I will check this way, and currently the user input paramter
handling are quite complex.

Also the sanity check in kernel_mbind() and kernel_set_mempolicy()
are almost identical, which can be unified.

> >  
> >  static int migrate_page_add(struct page *page, struct list_head *pagelist,
> > @@ -924,6 +933,9 @@ static void get_policy_nodemask(struct mempolicy *p, nodemask_t *nodes)
> >  	case MPOL_INTERLEAVE:
> >  		*nodes = p->v.nodes;
> >  		break;
> > +	case MPOL_PREFERRED_MANY:
> > +		*nodes = p->v.preferred_nodes;
> > +		break;
> >  	case MPOL_PREFERRED:
> >  		if (!(p->flags & MPOL_F_LOCAL))
> >  			*nodes = p->v.preferred_nodes;
> 
> Why those two do a slightly different thing? Is this because unlike
> MPOL_PREFERRED it can never have MPOL_F_LOCAL cleared? If that is the
> case I would still stick the two together and use the same code for
> both to make the code easier to follow.

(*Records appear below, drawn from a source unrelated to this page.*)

/-- The rounded pattern is one of the two neighbours of the exact value: the nearer one, or of two as near the even
one. -/
theorem roundedMag_spec (f : FloatFormat) (hF : 1 ≤ f.fracBits) (n d : Nat) (hd : 0 < d) :
    ∃ p, magUnits f p * d ≤ n ∧ n < magUnits f (p + 1) * d ∧
      ((roundedMag f n d = p ∧ n - magUnits f p * d ≤ magUnits f (p + 1) * d - n ∧
          (n - magUnits f p * d = magUnits f (p + 1) * d - n → p % 2 = 0)) ∨
       (roundedMag f n d = p + 1 ∧ magUnits f (p + 1) * d - n ≤ n - magUnits f p * d ∧
          (n - magUnits f p * d = magUnits f (p + 1) * d - n → (p + 1) % 2 = 0))) := by
  obtain ⟨k, m, hkm, hm, hk, hrd⟩ : ∃ k m, m = n / (d * 2 ^ k) ∧ m < 2 ^ (f.fracBits + 1) ∧
      (k = 0 ∨ 2 ^ f.fracBits ≤ m) ∧
      roundedMag f n d = k * 2 ^ f.fracBits +
        if d * 2 ^ k < 2 * (n % (d * 2 ^ k)) ∨ (2 * (n % (d * 2 ^ k)) = d * 2 ^ k ∧ m % 2 = 1) then m + 1 else m := by
    by_cases hq : n / d < 2 ^ (f.fracBits + 1)
    · exact ⟨0, n / d, by simp, hq, .inl rfl, by simp [roundedMag, hq]⟩
    · have hne : n / d ≠ 0 := by
        intro h0; rw [h0] at hq; exact hq (Nat.pow_pos (by omega))
      have h1 : 2 ^ Nat.log2 (n / d) ≤ n / d := Nat.log2_self_le hne
      have h2 : n / d < 2 ^ (Nat.log2 (n / d) + 1) := Nat.lt_log2_self
      have h3 : f.fracBits + 1 ≤ Nat.log2 (n / d) := by
        by_contra hc
        exact hq (lt_of_lt_of_le h2 (Nat.pow_le_pow_right (by omega) (by omega)))
      refine ⟨Nat.log2 (n / d) - f.fracBits, n / (d * 2 ^ (Nat.log2 (n / d) - f.fracBits)), rfl, ?_, .inr ?_, ?_⟩
      · rw [← Nat.div_div_eq_div_mul, Nat.div_lt_iff_lt_mul (Nat.pow_pos (by omega)), ← Nat.pow_add]
        exact lt_of_lt_of_le h2 (Nat.pow_le_pow_right (by omega) (by omega))
      · rw [← Nat.div_div_eq_div_mul, Nat.le_div_iff_mul_le (Nat.pow_pos (by omega)), ← Nat.pow_add]
        exact le_trans (Nat.pow_le_pow_right (by omega) (by omega)) h1
      · simp only [roundedMag, if_neg hq]
  have hst : 0 < d * 2 ^ k := Nat.mul_pos hd (Nat.pow_pos (by omega))
  have hu : magUnits f (k * 2 ^ f.fracBits + m) * d = m * (d * 2 ^ k) := by
    rw [magUnits_pack f k m hm.le hk]; ring
  have hu' : magUnits f (k * 2 ^ f.fracBits + m + 1) * d = m * (d * 2 ^ k) + d * 2 ^ k := by
    rw [Nat.add_assoc, magUnits_pack f k (m + 1) (by omega) (by omega)]; ring
  have hn : n = m * (d * 2 ^ k) + n % (d * 2 ^ k) := by
    rw [hkm, Nat.mul_comm, Nat.div_add_mod]
  have hlt := Nat.mod_lt n hst
  have hpar : (k * 2 ^ f.fracBits + m) % 2 = m % 2 := by
    obtain ⟨F, hF'⟩ : ∃ F, f.fracBits = F + 1 := ⟨f.fracBits - 1, by omega⟩
    rw [hF', Nat.pow_succ, ← Nat.mul_assoc]; omega
  refine ⟨k * 2 ^ f.fracBits + m, ?_⟩
  rw [hu, hu', hrd]
  generalize d * 2 ^ k = st at *
  generalize n % st = r at *
  generalize m * st = ms at *
  split
  · next hc => exact ⟨by omega, by omega, .inr ⟨by omega, by omega, by omega⟩⟩
  · next hc => exact ⟨by omega, by omega, .inl ⟨by omega, by omega, by omega⟩⟩

/-- No pattern up to infinity is nearer to `n / d` units than `fpRound`'s, and of two as near it is the even one. -/
theorem fpRound_nearest (f : FloatFormat) (hF : 1 ≤ f.fracBits) (n d : Nat) (hd : 0 < d) (q : Nat) (hq : q ≤ f.infMag) :
    (((magUnits f (fpRound f n d) * d : Nat) : Int) - n).natAbs ≤ (((magUnits f q * d : Nat) : Int) - n).natAbs ∧
    ((((magUnits f (fpRound f n d) * d : Nat) : Int) - n).natAbs = (((magUnits f q * d : Nat) : Int) - n).natAbs →
      q = fpRound f n d ∨ fpRound f n d % 2 = 0) := by
  obtain ⟨p, h1, h2, h3⟩ := roundedMag_spec f hF n d hd
  have mono : ∀ a b, a ≤ b → magUnits f a * d ≤ magUnits f b * d :=
    fun a b h => Nat.mul_le_mul_right _ ((magUnits_strictMono f).monotone h)
  have smono : ∀ a b, a < b → magUnits f a * d < magUnits f b * d :=
    fun a b h => Nat.mul_lt_mul_of_pos_right (magUnits_strictMono f h) hd
  rw [fpRound_eq_min]
  by_cases hinf : p < f.infMag
  · have hmin : min (roundedMag f n d) f.infMag = roundedMag f n d := by
      rcases h3 with ⟨h, -⟩ | ⟨h, -⟩ <;> omega
    rw [hmin]
    rcases Nat.lt_trichotomy q p with hqp | rfl | hqp
    · have := smono _ _ hqp
      rcases h3 with ⟨h, h4, h5⟩ | ⟨h, h4, h5⟩ <;> rw [h] <;> omega
    · rcases h3 with ⟨h, h4, h5⟩ | ⟨h, h4, h5⟩ <;> rw [h]
      · simp
      · omega
    · rcases Nat.lt_or_ge (p + 1) q with hq1 | hq1
      · have := smono _ _ hq1
        rcases h3 with ⟨h, h4, h5⟩ | ⟨h, h4, h5⟩ <;> rw [h] <;> omega
      · have hqe : q = p + 1 := by omega
        subst hqe
        rcases h3 with ⟨h, h4, h5⟩ | ⟨h, h4, h5⟩ <;> rw [h]
        · omega
        · simp
  · have hmin : min (roundedMag f n d) f.infMag = f.infMag := by
      rcases h3 with ⟨h, -⟩ | ⟨h, -⟩ <;> omega
    rw [hmin]
    have h6 := mono _ _ (Nat.le_of_not_lt hinf)
    rcases Nat.lt_or_ge q f.infMag with hq1 | hq1
    · have := smono _ _ hq1
      omega
    · have hqe : q = f.infMag := by omega
      subst hqe
      simp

Now that both use the same
> nodemask it should really be just about syscall inputs sanitization and
> to keep the original behavior for MPOL_PREFERRED.
> 
> [...]

Our intention is to make MPOL_PREFERRED_MANY be similar to
MPOL_PREFERRED, except it perfers multiple nodes. So will try to
achieve this in following version.

Also for MPOL_LOCAL and MPOL_PREFERRED, current code logic is
turning 'MPOL_LOCAL' to 'MPOL_PREFERRED' with MPOL_F_LOCAL set.
I don't understand why not use the other way around, that
turning MPOL_PREFERRED with empty nodemask to MPOL_LOCAL, which
looks more logical.

Thanks,
Feng

> > @@ -2072,6 +2087,9 @@ bool init_nodemask_of_mempolicy(nodemask_t *mask)
> >  	task_lock(current);
> >  	mempolicy = current->mempolicy;
> >  	switch (mempolicy->mode) {
> > +	case MPOL_PREFERRED_MANY:
> > +		*mask = mempolicy->v.preferred_nodes;
> > +		break;
> >  	case MPOL_PREFERRED:
> >  		if (mempolicy->flags & MPOL_F_LOCAL)
> >  			nid = numa_node_id();
> 
> Same here